Questions about i-voting

1. The voter application displays error message 0x6-23. What went wrong?

If the error message 0x6-23 is displayed, your i-vote has reached the i-ballot box. You can check this by i-voting again – the voter application will show that you have already i-voted.

Most probably the reason for the error message is that your computer has not been set to update the time automatically, and the computer clock is slightly behind the actual time. Even a 5-second difference can cause a problem.

The validity of ID-card certificates is calculated according to the actual time, and this cannot be in the past. Automatic daylight saving time adjustment must be switched on. If daylight saving time has been set manually, the time in the system is wrong.

Adjust the time settings of your computer so that the time would be updated automatically, and try again. The error message will not be shown then and, when you will have cast your i-vote, the voter application will display you the QR-code, which you can use to verify the arrival of your i-vote with the help of a smart device, if you wish.

2. How can I be sure that I am on the right web page and use the correct voter application? 

When you start voting, please type the address yourself, and do not click on links of random web pages that kindly offer to take you to i-voting.

3. Why can’t I download Windows voter application in my work computer? 

The reason may be that for security considerations, your agency or company has prohibited downloading *.exe files in your work computer. Ask for details from the IT specialist of your agency or company.

4. Why is it possible to change my vote at i-voting, but not at voting with a ballot paper? 

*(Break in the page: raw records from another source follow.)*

-- ==== Sys2Proof/Certificates/Slice0/Obligations.lean ====
section
/-! DEFINITION. The statements about the block, for the provers. -/

open Sys2Proof Sys2Proof.Machine
/-! ### Belan-16: arithmetic, shifts and divide -/

/-- R154 with R152: each one-cycle operation of Table 6-4 in either form, and the short immediate forms, on a core
with nothing under way. The whole next state is given: d and the flags as named, PC past the instruction, the cycle
charged, an event task's preemption at the boundary, and nothing else changed. -/
def Obligations.AluResults : Prop :=
  ∀ (s : State) (c : CoreId) (x : Context) (d : RegId) (m : AluSrc) (i : Byte), Steady s c x →
    let a := x.get d
    let v := AluSrc.value x m
    let n := AluSrc.len m
    let cy := b2n (flagC x.flags)
    let u : Word := i.zeroExtend 16
    let w : Word := i.signExtend 16
    let done (y : Context) : Host.Outcome State Fault Refusal :=
      .next { s.retired c x y 1 with pending := s.pending }
    (s.fetches x (decide (n = 2)) →
      exec (.mov c d m) s = done ((x.setW d v).past n [])
      ∧ exec (.add c d m) s = done ((x.setW d (a + v)).after n (addFlags a v 0 (a + v)))
      ∧ exec (.addc c d m) s = done ((x.setW d (a + v + wd cy)).after n (addFlags a v cy (a + v + wd cy)))
      ∧ exec (.sub c d m) s = done ((x.setW d (a - v)).after n (subFlags a v 0 (a - v)))
      ∧ exec (.subc c d m) s
          = done ((x.setW d (a - v - wd (1 - cy))).after n (subFlags a v (1 - cy) (a - v - wd (1 - cy))))
      ∧ exec (.cmp c d m) s = done (x.after n (subFlags a v 0 (a - v)))
      ∧ exec (.andW c d m) s = done ((x.setW d (a &&& v)).after n (logicFlags x.flags (a &&& v)))
      ∧ exec (.orW c d m) s = done ((x.setW d (a ||| v)).after n (logicFlags x.flags (a ||| v)))
      ∧ exec (.xorW c d m) s = done ((x.setW d (a ^^^ v)).after n (logicFlags x.flags (a ^^^ v)))
      ∧ exec (.tst c d m) s = done (x.after n (logicFlags x.flags (a &&& v))))
    ∧ (s.fetches x false →
      exec (.movi c d i) s = done ((x.setW d u).past 1 [])
      ∧ exec (.addi c d i) s = done ((x.setW d (a + w)).after 1 (addFlags a w 0 (a + w)))
      ∧ exec (.cmpi c d i) s = done (x.after 1 (subFlags a w 0 (a - w))))

/-- R152: Z, N, C and V of a sum with carry in and of a difference with borrow in, from the operands as numbers; a
logic operation keeps C and V. -/
def Obligations.FlagRules : Prop :=
  ∀ (a b : Word) (k : Bool) (f : BitVec 4),
    let sum := a + b + wd (b2n k)
    let dif := a - b - wd (b2n k)
    (flagZ (addFlags a b (b2n k) sum) = decide (sum = 0)
      ∧ flagN (addFlags a b (b2n k) sum) = sum.msb
      ∧ (flagC (addFlags a b (b2n k) sum) = true ↔ 65536 ≤ a.toNat + b.toNat + b2n k)
      ∧ (flagV (addFlags a b (b2n k) sum) = true ↔
          (a.toInt + b.toInt + b2n k < -32768 ∨ 32767 < a.toInt + b.toInt + b2n k)))
    ∧ (flagZ (subFlags a b (b2n k) dif) = decide (dif = 0)
      ∧ flagN (subFlags a b (b2n k) dif) = dif.msb
      ∧ (flagC (subFlags a b (b2n k) dif) = true ↔ b.toNat + b2n k ≤ a.toNat)
      ∧ (flagV (subFlags a b (b2n k) dif) = true ↔
          (a.toInt - b.toInt - b2n k < -32768 ∨ 32767 < a.toInt - b.toInt - b2n k)))
    ∧ (flagZ (logicFlags f a) = decide (a = 0) ∧ flagN (logicFlags f a) = a.msb
      ∧ flagC (logicFlags f a) = flagC f ∧ flagV (logicFlags f a) = flagV f)

/-- R154 with R130 and R131: a multiply leaves its register until the second instruction after it. RESULT_LANDS writes the
results that are due into the registers, banks and loop registers that they name; of several for one place the last in
the order of issue stays (R131). Places with none due, and the results not yet due, are as they were; a core that runs
nothing has none. -/
def Obligations.ResultsLand : Prop :=
  (∀ (s : State) (c : CoreId) (x : Context) (d : RegId) (m : AluSrc), Steady s c x →
      s.fetches x (decide (AluSrc.len m = 2)) →
      let a := x.get d
      let v := AluSrc.value x m
      let done (r : Word) : Host.Outcome State Fault Refusal :=
        .next { s.retired c x { x.past (AluSrc.len m) [] with pend := [⟨.w d, r, 1, false⟩] } 1 with
          pending := s.pending }
      exec (.mul c d m) s = done (BitVec.ofNat 16 (a.toNat * v.toNat))
      ∧ exec (.mulhu c d m) s = done (BitVec.ofNat 16 (a.toNat * v.toNat / 65536))
      ∧ exec (.mulhs c d m) s = done (BitVec.ofInt 16 (a.toInt * v.toInt / 65536)))
  ∧ (∀ (s : State) (c : CoreId), s.pwr.on = true →
      ((s.core c).run = none → exec (.resultLands c) s = .next s)
      ∧ ∀ x, (s.core c).run = some x →
        let last (d : PendDest) : Option Word := ((x.pend.filter fun p => p.left = 0 ∧ p.dest = d).getLast?).map (·.val)
        let bank (o : Option Word) (b : BitVec 8) : BitVec 8 := (o.map fun w => w.extractLsb' 0 8).getD b
        ∃ y, exec (.resultLands c) s = .next { s.putRun c y with pending := s.pending }
          ∧ y = { x with regs := y.regs, db := y.db, xb := y.xb, loops := y.loops, pend := x.pend.filter fun p => p.left ≠ 0 }
          ∧ (∀ r, y.get r = (last (.w r)).getD (x.get r))
          ∧ y.db = bank (last .db) x.db ∧ y.xb = bank (last .xb) x.xb
          ∧ ∀ i : Fin 3, y.loops[i] = { x.loops[i] with
              ls := (last (.ls i)).getD x.loops[i].ls, le := (last (.le i)).getD x.loops[i].le
              lc := (last (.lc i)).getD x.loops[i].lc })

/-- R155 with Table 6-5: fixed shifts by n + 1, variable shifts by the low five bits of their register, and the
rotation. C is the last bit out, or for a count above 16 bit 15 (SAR) or 0; a count of 0 keeps d and C. Table 6-5: NEG
with the flags of 0 - d; NOT, SWAPB and SXB with Z and N. -/
def Obligations.ShiftAndUnaryResults : Prop :=
  (∀ (s : State) (c : CoreId) (x : Context) (d v : RegId) (n : Nibble), Steady s c x → s.fetches x false →
      let a := x.get d
      let k := n.toNat + 1
      let j := (x.get v).toNat % 32
      let done (y : Context) : Host.Outcome State Fault Refusal :=
        .next { s.retired c x y 1 with pending := s.pending }
      let res (r : Word) (cy : Bool) : Host.Outcome State Fault Refusal :=
        done ((x.setW d r).after 1 (mkFlags (decide (r = 0)) r.msb cy false))
      let keep : Host.Outcome State Fault Refusal :=
        done (x.after 1 (mkFlags (decide (a = 0)) a.msb (flagC x.flags) false))
      exec (.shl c d n) s = res (a <<< k) (a.getLsbD (16 - k))
      ∧ exec (.shr c d n) s = res (a >>> k) (a.getLsbD (k - 1))
      ∧ exec (.sar c d n) s = res (a.sshiftRight k) (a.getLsbD (k - 1))
      ∧ exec (.rol c d n) s = res (a.rotateLeft k) ((a.rotateLeft k).getLsbD 0)
      ∧ exec (.shlv c d v) s
          = (if j = 0 then keep else res (a <<< j) (decide (j ≤ 16) && a.getLsbD (16 - j)))
      ∧ exec (.shrv c d v) s
          = (if j = 0 then keep else res (a >>> j) (decide (j ≤ 16) && a.getLsbD (j - 1)))
      ∧ exec (.sarv c d v) s
          = (if j = 0 then keep else res (a.sshiftRight j) (if j ≤ 16 then a.getLsbD (j - 1) else a.msb)))
  ∧ (∀ (s : State) (c : CoreId) (x : Context) (d : RegId), Steady s c x → s.fetches x false →
      let a := x.get d
      let res (r : Word) (f : BitVec 4) : Host.Outcome State Fault Refusal :=
        .next { s.retired c x ((x.setW d r).after 1 f) 1 with pending := s.pending }
      exec (.neg c d) s = res (0 - a) (subFlags 0 a 0 (0 - a))
      ∧ exec (.notW c d) s = res (~~~a) (logicFlags x.flags (~~~a))
      ∧ exec (.swapb c d) s = res (a.extractLsb' 0 8 ++ a.extractLsb' 8 8)
          (logicFlags x.flags (a.extractLsb' 0 8 ++ a.extractLsb' 8 8))
      ∧ exec (.sxb c d) s = res ((a.extractLsb' 0 8).signExtend 16)
          (logicFlags x.flags ((a.extractLsb' 0 8).signExtend 16)))

/-- R156 with R130 and R132: quotient and remainder land after 18 issue cycles, V at once; a zero divisor lands 0xFFFF
and the dividend and sets V, and the one overflow of DIVS 0x8000 and 0; an odd Wq, and W14, trap ILLEGAL. -/
def Obligations.DivideResults : Prop :=
  ∀ (s : State) (c : CoreId) (x : Context) (a b q : RegId), Steady s c x → s.fetches x true →
    let n := x.get a
    let k := x.get b
    let done (quo rem : Word) (v : Bool) : Host.Outcome State Fault Refusal :=
      .next { s.retired c x
        { x.after 2 (mkFlags (flagZ x.flags) (flagN x.flags) (flagC x.flags) v) with
          pend := [⟨.w q, quo, 17, true⟩, ⟨.w (q + 1), rem, 17, true⟩] } 1 with pending := s.pending }
    (q.val % 2 = 0 → q.val ≠ 14 →
      exec (.divu c a b q) s
        = (if k = 0 then done 0xFFFF n true else done (n / k) (n % k) false)
      ∧ exec (.divs c a b q) s
        = (if k = 0 then done 0xFFFF n true
           else if n = 0x8000 ∧ k = 0xFFFF then done 0x8000 0 true
           else done (BitVec.ofInt 16 (n.toInt.tdiv k.toInt)) (BitVec.ofInt 16 (n.toInt.tmod k.toInt)) false))
    ∧ (q.val % 2 = 1 ∨ q.val = 14 →
      let trap : Host.Outcome State Fault Refusal :=
        .next { ((s.takeTrap c x 1 2).boundary c).afterStep c with pending := s.pending }
      exec (.divu c a b q) s = trap ∧ exec (.divs c a b q) s = trap)
/-! ### Belan-16: memory, transfers and loops -/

The possibility of changing one’s vote is necessary for ensuring the free will of the voter. The possibility of changing protects the voter against influencing of their voting preferences. Influencing would not be effective because the voter can change their decision later either electronically or with a ballot paper in the polling place. 
In the judgment made in 2005, the Supreme Court of Estonia has said the following: “It is clear that in the case of electronic voting in an uncontrolled medium, that is via Internet outside a polling division, it is more difficult for the state to guarantee that voting is free of external influence and secret./../ The Chamber is of the opinion that the possibility to change one’s electronic vote is necessary for guaranteeing the freedom of elections and secrecy of voting.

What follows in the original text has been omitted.